Noi abbiamo una quota di *export* molto forte, che si poggia su quattro
settori fondamentali: l’agroalimentare, la meccatronica, il farmaceutico e
il *made in Italy* in senso tradizionale. Queste aziende esportano non per
qualche dono divino, ma perché da anni hanno incorporato una politica degli
investimenti sul modello di quella tedesca, per cui il ciclo degli
investimenti è sostanzialmente di sei o sette anni; e investono sui
processi e investono sui prodotti. Se tu investi solo sui processi e non
investi mai sui prodotti, ti ritrovi poi a rappresentare l’altra parte
dell’industria italiana che è quella che oggi è in difficoltà.
Che cosa c’è da fare in una situazione in cui si riaprono le frontiere e le
spinte alla protezione? Alcune cose elementari. La prima: rafforzare
l’autonomia del nostro Paese per quanto riguarda l’approvvigionamento delle
materie prime. Acciaio, acciaio speciale, alluminio: si tratta di settori
fondamentali per la trasformazione manifatturiera. Questi nomi hanno delle
aziende: Ilva, Taranto, Genova, Novi Ligure; Alcoa, Terni, Piombino. Su
queste c’è bisogno di una politica di filiera, perché è fondamentale per
difendere la prospettiva della manifattura italiana.
Secondo. L’altro punto emergente di crisi (non se ne parla) e tutto il
settore dell’*automotive*. Noi siamo molto preoccupati quando FIAT-FCA
decide di spostare i modelli da una fabbrica all’altra, ma molto più grande
è l’effetto della filiera e della fornitura al settore dell’*automotive*,
che in Italia vale tre o quattro volte il reddito e l’occupazione degli
stabilimenti automobilistici. Per capirci, dalla Magneti Marelli alla
Brembo alla miriade di aziende che lavorano per l’industria
automobilistica, prevalentemente tedesca. Il passaggio dal motore
tradizionale alla trazione elettrica vuol dire passare da 200 componenti a
2: se la nostra filiera dell’*automotive* non va agli investimenti verso la
nuova trazione elettrica, noi corriamo il rischio di perderla completamente.
Infine le ultime due cose. La prima: Alitalia. Bisogna scegliere: se si sta
in un’alleanza internazionale si deve stare però tenendo conto degli
interessi nazionali. Se no ci sono le condizioni per andare da soli! In
Europa c’è un Paese, più piccolo del nostro, più indebitato del nostro, più
in difficoltà del nostro che ha una compagnia nazionale che peraltro fa
pure profitti. Però si sappia scegliere nell’interesse del Paese.

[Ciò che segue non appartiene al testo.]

-- ==== Sys2Proof/Tests/Slice0.lean ====
section
/-! SUPPORT. The model's own tests: what WellFormed refuses, one word of every command, one step of every command from the spec's
examples, and for each statement with hypotheses a state that meets them. The expected values are the spec's (the example of the
command's rule, or 95_test_vectors.md), written out by hand. -/

namespace Sys2Proof.Tests

open Sys2Proof.Machine

/-! ### WellFormed (R149) -/

theorem test_wide_byte_write_refused : (Instr.swr .a0 .br0 0x100).wellFormed = false := by decide
theorem test_byte_write_at_limit_accepted : (Instr.swr .a0 .br0 0xFF).wellFormed = true := by decide
theorem test_word_write_accepted : (Instr.swr .b0 .i2csa 0xFFFF).wellFormed = true := by decide

/-! ### One word of every command: the examples of the command rules and of R143 -/

theorem test_decode_control :
    decode 0x00000000 = .ok .nop ∧ decode 0x01000000 = .ok .halt ∧ decode 0x02102580 = .ok (.ldlo .a1 9600) ∧
    decode 0x0300000F = .ok (.ldhi .a0 0xF) ∧ decode 0x04200000 = .ok (.movres .a2) ∧
    decode 0x05300200 = .ok (.stb .a3 0x200) ∧ decode 0x06000200 = .ok (.ldb 0x200) ∧ decode 0x07000000 = .ok .gacq ∧
    decode 0x08000000 = .ok .grel ∧ decode 0x09000000 = .ok .eint ∧ decode 0x0A000000 = .ok .dint ∧
    decode 0x0B000000 = .ok .reti ∧ decode 0x0C000007 = .ok (.jmp 7) ∧ decode 0x0D000000 = .ok (.bz 0) ∧
    decode 0x0E000003 = .ok (.bnz 3) := by
  refine ⟨?_, ?_, ?_, ?_, ?_, ?_, ?_, ?_, ?_, ?_, ?_, ?_, ?_, ?_, ?_⟩ <;> rfl

theorem test_decode_timer :
    decode 0x10000029 = .ok (.tinit 0 .up .by4 .smclk) ∧ decode 0x11000002 = .ok (.tmode 0 .cont) ∧
    decode 0x12000000 = .ok (.treset 0) ∧ decode 0x13120005 = .ok (.tcapm 1 2 .rising true) ∧
    decode 0x14010001 = .ok (.tccis 0 1 .ccib) ∧ decode 0x15000007 = .ok (.toutm 0 0 7) ∧
    decode 0x160003E8 = .ok (.tsetcmp 0 0 1000) ∧ decode 0x17010000 = .ok (.tgetcap 0 1) ∧
    decode 0x18000001 = .ok (.tccie 0 0 true) ∧ decode 0x19010000 = .ok (.tgetcov 0 1) ∧
    decode 0x1A010000 = .ok (.tclrcov 0 1) := by
  refine ⟨?_, ?_, ?_, ?_, ?_, ?_, ?_, ?_, ?_, ?_, ?_⟩ <;> rfl

theorem test_decode_serial :
    decode 0x20000000 = .ok (.sena .a0) ∧ decode 0x21200000 = .ok (.sdis .b0) ∧ decode 0x22100001 = .ok (.sie .a1 .rx true) ∧
    decode 0x23210000 = .ok (.sifg .b0 .tx) ∧ decode 0x24020068 = .ok (.swr .a0 .br0 0x68) ∧
    decode 0x25300000 = .ok (.srd .b1 .ctl0) ∧ decode 0x25340000 = .ok (.srd .b1 .mctl) ∧
    decode 0x30000000 = .ok (.bcalc false) ∧ decode 0x31010000 = .ok (.bset .a0 true) := by
  refine ⟨?_, ?_, ?_, ?_, ?_, ?_, ?_, ?_, ?_⟩ <;> rfl

theorem test_decode_i2c :
    decode 0x40200048 = .ok (.iptx .b0 0x48 false) ∧ decode 0x413102A5 = .ok (.iprx .b1 0x2A5 true) ∧
    decode 0x42200000 = .ok (.istt .b0) ∧ decode 0x43200000 = .ok (.istp .b0) ∧ decode 0x44200000 = .ok (.igstt .b0) ∧
    decode 0x452000A5 = .ok (.isend .b0 0xA5) ∧ decode 0x45210000 = .ok (.isendR .b0) ∧
    decode 0x46200010 = .ok (.iwreg .b0 0x10) ∧ decode 0x4720000F = .ok (.irreg .b0 0x0F) ∧
    decode 0x48300000 = .ok (.irecv .b1) := by
  refine ⟨?_, ?_, ?_, ?_, ?_, ?_, ?_, ?_, ?_, ?_⟩ <;> rfl

theorem test_decode_spi_and_ring :
    decode 0x50100002 = .ok (.pinit .a1 2) ∧ decode 0x5100003C = .ok (.psend .a0 0x3C) ∧ decode 0x51010000 = .ok (.psendR .a0) ∧
    decode 0x52300000 = .ok (.precv .b1) ∧ decode 0x53000001 = .ok (.ploop .a0 true) ∧ decode 0x54000000 = .ok (.pgloop .a0) ∧
    decode 0x55200000 = .ok (.pgfe .b0) ∧ decode 0x56200000 = .ok (.pgoe .b0) ∧ decode 0x60000011 = .ok (.rins 0 0x11) ∧
    decode 0x60110000 = .ok (.rinsR 1) ∧ decode 0x61000000 = .ok (.rget 0) ∧ decode 0x62000000 = .ok (.rempty 0) ∧
    decode 0x63000000 = .ok (.rovf 0) ∧ decode 0x64000000 = .ok (.rclrovf 0) ∧ decode 0x65200000 = .ok (.rclr 2) := by
  refine ⟨?_, ?_, ?_, ?_, ?_, ?_, ?_, ?_, ?_, ?_, ?_, ?_, ?_, ?_, ?_⟩ <;> rfl

/-- R148 and R149: a reserved unit, a reserved operation, a one in a zero bit, a reserved role, a wide immediate. -/
theorem test_decode_rejects :
    decode 0x70000000 = .error .reservedUnit ∧ decode 0x0F000000 = .error .reservedOperation ∧
    decode 0x00000001 = .error .nonzeroField ∧ decode 0x240B0000 = .error .reservedRole ∧
    decode 0x24020100 = .error .wideImmediate ∧ decode 0x45220000 = .error .nonzeroField := by
  refine ⟨?_, ?_, ?_, ?_, ?_, ?_⟩ <;> rfl

/-! ### Small states -/

/-- The state that a command leaves. -/
def after (i : Instr) (s : State) : State :=
  match exec i s with
  | .next t => t
  | _ => s

/-- The state n steps on. -/
def stepsOn : Nat → State → State
  | 0, s => s
  | n + 1, s =>
    match step s with
    | .next t => stepsOn n t
    | _ => s

/-- The state after n turns of the sequencer. -/
def later (n : Nat) (s : State) : State := stepsOn n { s with agenda := sequencerTurns n }

/-- Reset, with a main program. -/
def loaded (p : List Word) : State := { State.reset with progMain := p }

/-- Reset, with channel ch enabled. -/
def enabled (ch : Chan) : State := State.reset.setField ch .swrst false

/-- Reset, with the interrupt flag of ch and d as given. -/
def flagged (ch : Chan) (d : Dir) (v : Bool) : State := State.reset.setIfg ch d v

/-- Reset, with a0 and a1 loaded. -/
def args (a b : Word) : State := (State.reset.setArg .a0 a).setArg .a1 b

/-- Reset, in the Isr context of an entry. -/
def inIsr : State := { State.reset with ctx := .isr, isrGieSaved := true, progIsr := [0x0B000000] }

E infine industria 4.0. È stata un’ottima soluzione, molte imprese stanno
investendo, si stanno rinnovando, comprano da imprese italiane, è un
modello virtuoso; bisogna adesso sviluppare i centri di competenza e i
centri di innovazione tecnologica. C’è un piccolo problema: che industria
4.0 riguarda prevalentemente le medie e grandi imprese del Centro-Nord.
Questo vuol dire che sul Mezzogiorno, dal punto di vista della politica
industriale, occorre trovare strumenti che accompagnino quello che sta
avvenendo nel Centro-Nord con una politica industriale utile per il nostro
Mezzogiorno.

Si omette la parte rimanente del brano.